The output is the lines below from the one with "else (readBits n" through the one with "(hall : readBits", both included, printed exactly and with no other line.

******************************

-- ==== Sys2Proof/Proofs/Framing.lean ====
section
/-! SUPPORT. Framing faults and corrupt frames: five equal levels, a dominant bit in the end field, and illegal contents
(R3, R5, R6, R17). -/

open Sys2Proof Sys2Proof.Machine

namespace Sys2Proof.Machine

/-! ## Reading bit by bit (R6) -/

/-- What one bit read makes of the reading of the bits after it. -/
def Reading.consBit (b : Level) : Reading (List Level × Run × List Level) → Reading (List Level × Run × List Level)
  | .ok (bs, r, ls) => .ok (b :: bs, r, ls)
  | .framing => .framing

theorem readBits_full {r : Run} (h : r.full = true) (n : Nat) (ls : List Level) :
    readBits (n + 1) r ls = if (nextLevel ls).1 = r.level then .framing
      else (readBits n ((r.push (nextLevel ls).1).push (nextLevel (nextLevel ls).2).1) (nextLevel (nextLevel ls).2).2).consBit
        (nextLevel (nextLevel ls).2).1 := by
  rw [readBits]
  rw [if_pos h]
  dsimp only
  split
  · rfl
  · generalize readBits n _ _ = x
    cases x <;> rfl

theorem readBits_not_full {r : Run} (h : r.full = false) (n : Nat) (ls : List Level) :
    readBits (n + 1) r ls = (readBits n (r.push (nextLevel ls).1) (nextLevel ls).2).consBit (nextLevel ls).1 := by
  rw [readBits]
  rw [if_neg (by simp [h])]
  dsimp only
  generalize readBits n _ _ = x
  cases x <;> rfl

/-- Where the first bits are read, reading them all is reading the others from there. -/
theorem readBits_add_framing {n m : Nat} {r r' : Run} {ls ls' bs : List Level} (h : readBits n r ls = .ok (bs, r', ls'))
    (hall : readBits (n + m) r ls = .framing) : readBits m r' ls' = .framing := by
  have hcons (b : Level) (x : Reading (List Level × Run × List Level)) (y : List Level × Run × List Level)
      (hx : x.consBit b = .ok y) : ∃ bs, x = .ok (bs, y.2) := by
    cases x with
    | framing => simp [Reading.consBit] at hx
    | ok z => obtain ⟨z1, z2⟩ := z; simp only [Reading.consBit, Reading.ok.injEq] at hx; subst hx; exact ⟨z1, rfl⟩
  have hframing (b : Level) (x : Reading (List Level × Run × List Level)) (hx : x.consBit b = .framing) : x = .framing := by
    cases x with
    | framing => rfl
    | ok z => simp [Reading.consBit] at hx
  induction n generalizing r ls bs with
  | zero =>
    simp only [readBits, Reading.ok.injEq, Prod.mk.injEq] at h
    obtain ⟨-, rfl, rfl⟩ := h
    simpa using hall
  | succ n ih =>
    rw [Nat.succ_add] at hall
    by_cases hf : r.full = true
    · rw [readBits_full hf] at h hall
      split at h
      · simp at h
      · rename_i hne
        rw [if_neg hne] at hall
        obtain ⟨bs', hx⟩ := hcons _ _ _ h
        exact ih hx (hframing _ _ hall)
    · have hf : r.full = false := by simpa using hf
      rw [readBits_not_full hf] at h hall
      obtain ⟨bs', hx⟩ := hcons _ _ _ h
      exact ih hx (hframing _ _ hall)

/-- After bits sent with their insert bits, reading goes on from the run they leave. -/
theorem readBits_after_stuff {xs tail : List Level} {r : Run} {n : Nat} (h : readBits n (runOf r xs) tail = .framing) :
    readBits (xs.length + n) r (stuff r xs ++ tail) = .framing := by
  induction xs generalizing r with
  | nil => simpa [stuff, runOf] using h
  | cons b bs ih =>
    rw [List.length_cons, Nat.succ_add]
    by_cases hf : r.full = true
    · rw [readBits_full hf]
      rw [runOf, if_pos hf] at h
      simp only [stuff, hf, if_true, List.cons_append, nextLevel]
      rw [if_neg (by simp), ih h]
      rfl
    · have hf : r.full = false := by simpa using hf
      rw [readBits_not_full hf]
      rw [runOf, if_neg (by simp [hf])] at h
      simp only [stuff, hf, nextLevel]
      rw [if_neg (by simp)]
      dsimp only [List.cons_append]
      rw [ih h]
      rfl

/-! ## Five equal levels in a row (R6) -/

/-- A run that levels of its own kind follow to a fifth is a framing fault. -/
theorem readBits_same_level (b : Level) (more : List Level) (n m c : Nat) (hn1 : 1 ≤ n) (hm1 : 1 ≤ m) (hn : 5 ≤ n + c) (hm : 5 ≤ m + c) :
    readBits n ⟨b, c⟩ (List.replicate m b ++ more) = .framing := by
  induction m generalizing n c with
  | zero => omega
  | succ m ih =>
    obtain ⟨n, rfl⟩ : ∃ k, n = k + 1 := ⟨n - 1, by omega⟩
    by_cases hc : 4 ≤ c
    · rw [readBits_full (by simpa [Run.full] using hc)]
      simp [List.replicate_succ, nextLevel]
    · rw [readBits_not_full (by simpa [Run.full] using hc)]
      have hpush : (⟨b, c⟩ : Run).push b = ⟨b, c + 1⟩ := by simp [Run.push]
      simp only [List.replicate_succ, List.cons_append, nextLevel]
      rw [hpush, ih n (c + 1) (by omega) (by omega) (by omega) (by omega)]
      rfl

/-- Five equal levels are a framing fault, whatever was read before (R6). -/
theorem readBits_five (b : Level) (more : List Level) (n : Nat) (r : Run) (hn : 5 ≤ n) :
    readBits n r (List.replicate 5 b ++ more) = .framing := by
  obtain ⟨level, c⟩ := r
  by_cases hb : level = b
  · subst hb
    exact readBits_same_level _ _ _ _ _ (by omega) (by omega) (by omega) (by omega)
  · have hother : b ≠ level := fun h => hb h.symm
    have hpush (k : Nat) : (⟨level, k⟩ : Run).push b = ⟨b, 1⟩ := by simp [Run.push, hother]
    have hpush' : (⟨b, 1⟩ : Run).push b = ⟨b, 2⟩ := by simp [Run.push]
    obtain ⟨n, rfl⟩ : ∃ k, n = k + 1 := ⟨n - 1, by omega⟩
    by_cases hc : 4 ≤ c
    · rw [readBits_full (by simpa [Run.full] using hc), show List.replicate 5 b = b :: b :: List.replicate 3 b from rfl]
      simp only [List.cons_append, nextLevel]
      refine (if_neg hother).trans ?_
      rw [hpush, hpush', readBits_same_level b more n 3 2 (by omega) (by omega) (by omega) (by omega)]
      rfl
    · rw [readBits_not_full (by simpa [Run.full] using hc), show List.replicate 5 b = b :: List.replicate 4 b from rfl]
      simp only [List.cons_append, nextLevel]
      rw [hpush, readBits_same_level b more n 4 1 (by omega) (by omega) (by omega) (by omega)]
      rfl

/-! ## A frame with a framing fault (R6) -/

/-- A frame read from its start bit is a framing fault where the bits it asks for hold one. -/
theorem readFromStart_framing {levels : List Level}
    (h : ∀ first r more, readBits 26 .start levels = .ok (first, r, more) →
      readBits (26 + (32 + 8 * numberOf ((first.drop 1).drop 21))) .start levels = .framing) : readFromStart levels = .framing := by
  unfold readFromStart
  cases hfirst : readBits 26 .start levels with
  | framing => rfl
  | ok x =>
    obtain ⟨first, r, more⟩ := x
    dsimp only
    rw [readBits_add_framing hfirst (h first r more hfirst)]

theorem readFrame_of_start {levels more : List Level} (h : levels = false :: more) : readFrame [] 10 levels = readFromStart levels := by
  unfold readFrame
  have hframe : frameLevels [] 10 levels = false :: more := by
    rw [h]
    exact frameLevels_idle more 10 0 (by omega)
  rw [hframe, h]

/-- Five equal levels within positions 1 through 9 (R6). -/
theorem readFrame_five {f : Frame} (b : Level) (more : List Level) {j : Nat} (h1 : 1 ≤ j) (h5 : j + 5 ≤ f.payload.length) :
    readFrame [] 10 (stuff .start (f.payload.take j) ++ List.replicate 5 b ++ more) = .framing := by
  obtain ⟨j, rfl⟩ : ∃ k, j = k + 1 := ⟨j - 1, by omega⟩
  have hstart : stuff .start (f.payload.take (j + 1)) ++ List.replicate 5 b ++ more = false :: (stuff (Run.start.push false)
      ((f.span ++ bitsOf 16 (checkOf f.span).toNat).take j) ++ List.replicate 5 b ++ more) := rfl
  rw [readFrame_of_start hstart, List.append_assoc]
  refine readFromStart_framing fun first r tail hfirst => ?_
  have hlength : (f.payload.take (j + 1)).length = j + 1 := by rw [List.length_take]; omega
  -- Enough bits are asked for: 58 at least, and where the length was read before the fault, those of the frame.
  have henough : j + 1 + 5 ≤ 26 + (32 + 8 * numberOf ((first.drop 1).drop 21)) := by
    by_cases hj : j + 1 ≤ 53
    · omega
    · have htake : f.payload.take (j + 1) = (false :: (f.header ++ bitsOf 4 f.body.length)) ++ f.rest.take (j + 1 - 26) := by
        rw [payload_eq, List.take_append, List.take_of_length_le (by simp [header_length]; omega)]
        simp [header_length]
      rw [htake, stuff_append, List.append_assoc] at hfirst
      have hread := readBits_stuff .start (false :: (f.header ++ bitsOf 4 f.body.length))
        (stuff (runOf .start (false :: (f.header ++ bitsOf 4 f.body.length))) (f.rest.take (j + 1 - 26)) ++ (List.replicate 5 b ++ more))
      rw [show (false :: (f.header ++ bitsOf 4 f.body.length)).length = 26 by simp [header_length], hfirst] at hread
      simp only [Reading.ok.injEq, Prod.mk.injEq] at hread
      obtain ⟨rfl, -, -⟩ := hread
      have hpayload : f.payload.length = 26 + (32 + 8 * f.body.length) := by
        rw [payload_eq, List.length_append, rest_length]
        simp [header_length]
      rw [show (false :: (f.header ++ bitsOf 4 f.body.length)).drop 1 = f.header ++ bitsOf 4 f.body.length from rfl, numberOf_length]
      omega
  obtain ⟨n, hn⟩ : ∃ n, 26 + (32 + 8 * numberOf ((first.drop 1).drop 21)) = j + 1 + n := ⟨_, (Nat.add_sub_cancel' (by omega)).symm⟩
  have hread := readBits_after_stuff (xs := f.payload.take (j + 1)) (r := .start) (readBits_five b more n
    (runOf .start (f.payload.take (j + 1))) (by omega))
  rw [hn]
  rwa [hlength] at hread

/-- A dominant bit in the end field (R6). -/
theorem readFrame_endField {f : Frame} {k : Nat} (more : List Level) (hk : k < 8) :
    readFrame [] 10 (stuff .start f.payload ++ List.replicate k true ++ false :: more) = .framing := by
  have hend (n : Nat) (h : k < n) : endFieldRead n (List.replicate k true ++ false :: more) = false := by
    induction k generalizing n with
    | zero =>
      obtain ⟨n, rfl⟩ : ∃ i, n = i + 1 := ⟨n - 1, by omega⟩
      rfl
    | succ k ih =>
      obtain ⟨n, rfl⟩ : ∃ i, n = i + 1 := ⟨n - 1, by omega⟩
      simpa [endFieldRead, List.replicate_succ, nextLevel] using ih (by omega) n (by omega)
  have hstart : stuff .start f.payload ++ List.replicate k true ++ false :: more = false :: (stuff (Run.start.push false)
      (f.span ++ bitsOf 16 (checkOf f.span).toNat) ++ List.replicate k true ++ false :: more) := rfl
  rw [readFrame_of_start hstart, payload_eq, List.append_assoc, readFromStart_stuff _ (by simp [header_length])
    (by rw [rest_length, numberOf_length]), hend 8 hk]
  rfl

/-! ## Corrupt frames (R3, R5, R17) -/

/-- What a frame of any contents is read as (R4, R17). -/
theorem readFrame_contents {header number body check : List Level} {length : Nat} (hh : header.length = 21) (hl : length < 16)
    (hn : number.length = 16) (hb : body.length = 8 * length) (hc : check.length = 16) :
    readFrame [] 10 (stuff .start (false :: (header ++ bitsOf 4 length ++ number ++ body ++ check)) ++ endField) =
      if numberOf check = (checkOf (header ++ bitsOf 4 length ++ number ++ body)).toNat then
        match bodyOf (numberOf (header.take 3)) length body with
        | some b => .frame ⟨numberOf ((header.drop 3).take 8), Fin.ofNat 64 (numberOf ((header.drop 11).take 6)),
            Fin.ofNat 16 (numberOf ((header.drop 17).take 4)), BitVec.ofNat 16 (numberOf number), b⟩
        | none => .corrupt
      else .corrupt := by
  have hstart : stuff .start (false :: (header ++ bitsOf 4 length ++ number ++ body ++ check)) ++ endField =
      false :: (stuff (Run.start.push false) (header ++ bitsOf 4 length ++ number ++ body ++ check) ++ endField) := rfl
  have hlength : numberOf ((header ++ bitsOf 4 length).drop 21) = length := by
    rw [List.drop_left' hh, numberOf_bitsOf hl]
  have hparts : false :: (header ++ bitsOf 4 length ++ number ++ body ++ check) =
      (false :: (header ++ bitsOf 4 length)) ++ (number ++ body ++ check) := by simp
  rw [readFrame_of_start hstart, hparts, readFromStart_stuff _ (by simp [hh]) (by rw [hlength]; simp [hn, hb, hc]; omega),
    show endFieldRead 8 endField = true from rfl, if_pos rfl, hlength]
  unfold frameOf
  have hspan : (number ++ body ++ check).take (16 + 8 * length) = number ++ body := List.take_left' (by simp [hn, hb])
  have hcheck : (number ++ body ++ check).drop (16 + 8 * length) = check := List.drop_left' (by simp [hn, hb])
  have hbody : ((number ++ body ++ check).drop 16).take (8 * length) = body := by
    rw [List.append_assoc, List.drop_left' hn, List.take_left' hb]
  have hnumber : (number ++ body ++ check).take 16 = number := by rw [List.append_assoc, List.take_left' hn]
  have hkind : (header ++ bitsOf 4 length).take 3 = header.take 3 := List.take_append_of_le_length (by omega)
  have hfield (a n : Nat) (h : a + n ≤ 21) : ((header ++ bitsOf 4 length).drop a).take n = (header.drop a).take n := by
    rw [List.drop_append_of_le_length (by omega), List.take_append_of_le_length (by rw [List.length_drop]; omega)]
  dsimp only
  rw [hspan, hcheck, hbody, hnumber, hkind, hfield 3 8 (by omega), hfield 11 6 (by omega), hfield 17 4 (by omega), ← List.append_assoc] <;> rfl

/-- A body of an illegal kind, length or field (R3). -/
theorem bodyOf_none {kind length : Nat} {bits : List Level}
    (h : 4 < kind ∨ length ≠ [1, 6, 1, 10, 2].getD kind 0 ∨ (kind = 0 ∨ kind = 2) ∧ 3 < numberOf bits ∨
      kind = 1 ∧ 2 < numberOf (bits.take 8) ∨
      kind = 3 ∧ (4000 < numberOf ((bits.drop 24).take 16) ∨ 4000 < numberOf (bits.drop 64))) : bodyOf kind length bits = none := by
  unfold bodyOf
  split
  · rw [dif_neg]
    simp at h
    omega
  · have hmode : Mode.ofCode (numberOf (bits.take 8)) = none := by
      simp at h
      generalize numberOf (bits.take 8) = n at h
      match n, h with
      | n + 3, _ => rfl
    rw [hmode]
  · have hreason : WithdrawReason.ofCode (numberOf bits) = none := by
      simp at h
      generalize numberOf bits = n at h
      match n, h with
      | n + 4, _ => rfl
    rw [hreason]
    rfl
  · refine if_neg ?_
    simp at h
    dsimp only
    omega
  · simp at h
  · rfl

end Sys2Proof.Machine
end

******************************

__Response to this task__:
      else (readBits n ((r.push (nextLevel ls).1).push (nextLevel (nextLevel ls).2).1) (nextLevel (nextLevel ls).2).2).consBit
        (nextLevel (nextLevel ls).2).1 := by
  rw [readBits]
  rw [if_pos h]
  dsimp only
  split
  · rfl
  · generalize readBits n _ _ = x
    cases x <;> rfl

theorem readBits_not_full {r : Run} (h : r.full = false) (n : Nat) (ls : List Level) :
    readBits (n + 1) r ls = (readBits n (r.push (nextLevel ls).1) (nextLevel ls).2).consBit (nextLevel ls).1 := by
  rw [readBits]
  rw [if_neg (by simp [h])]
  dsimp only
  generalize readBits n _ _ = x
  cases x <;> rfl

/-- Where the first bits are read, reading them all is reading the others from there. -/
theorem readBits_add_framing {n m : Nat} {r r' : Run} {ls ls' bs : List Level} (h : readBits n r ls = .ok (bs, r', ls'))
    (hall : readBits (n + m) r ls = .framing) : readBits m r' ls' = .framing := by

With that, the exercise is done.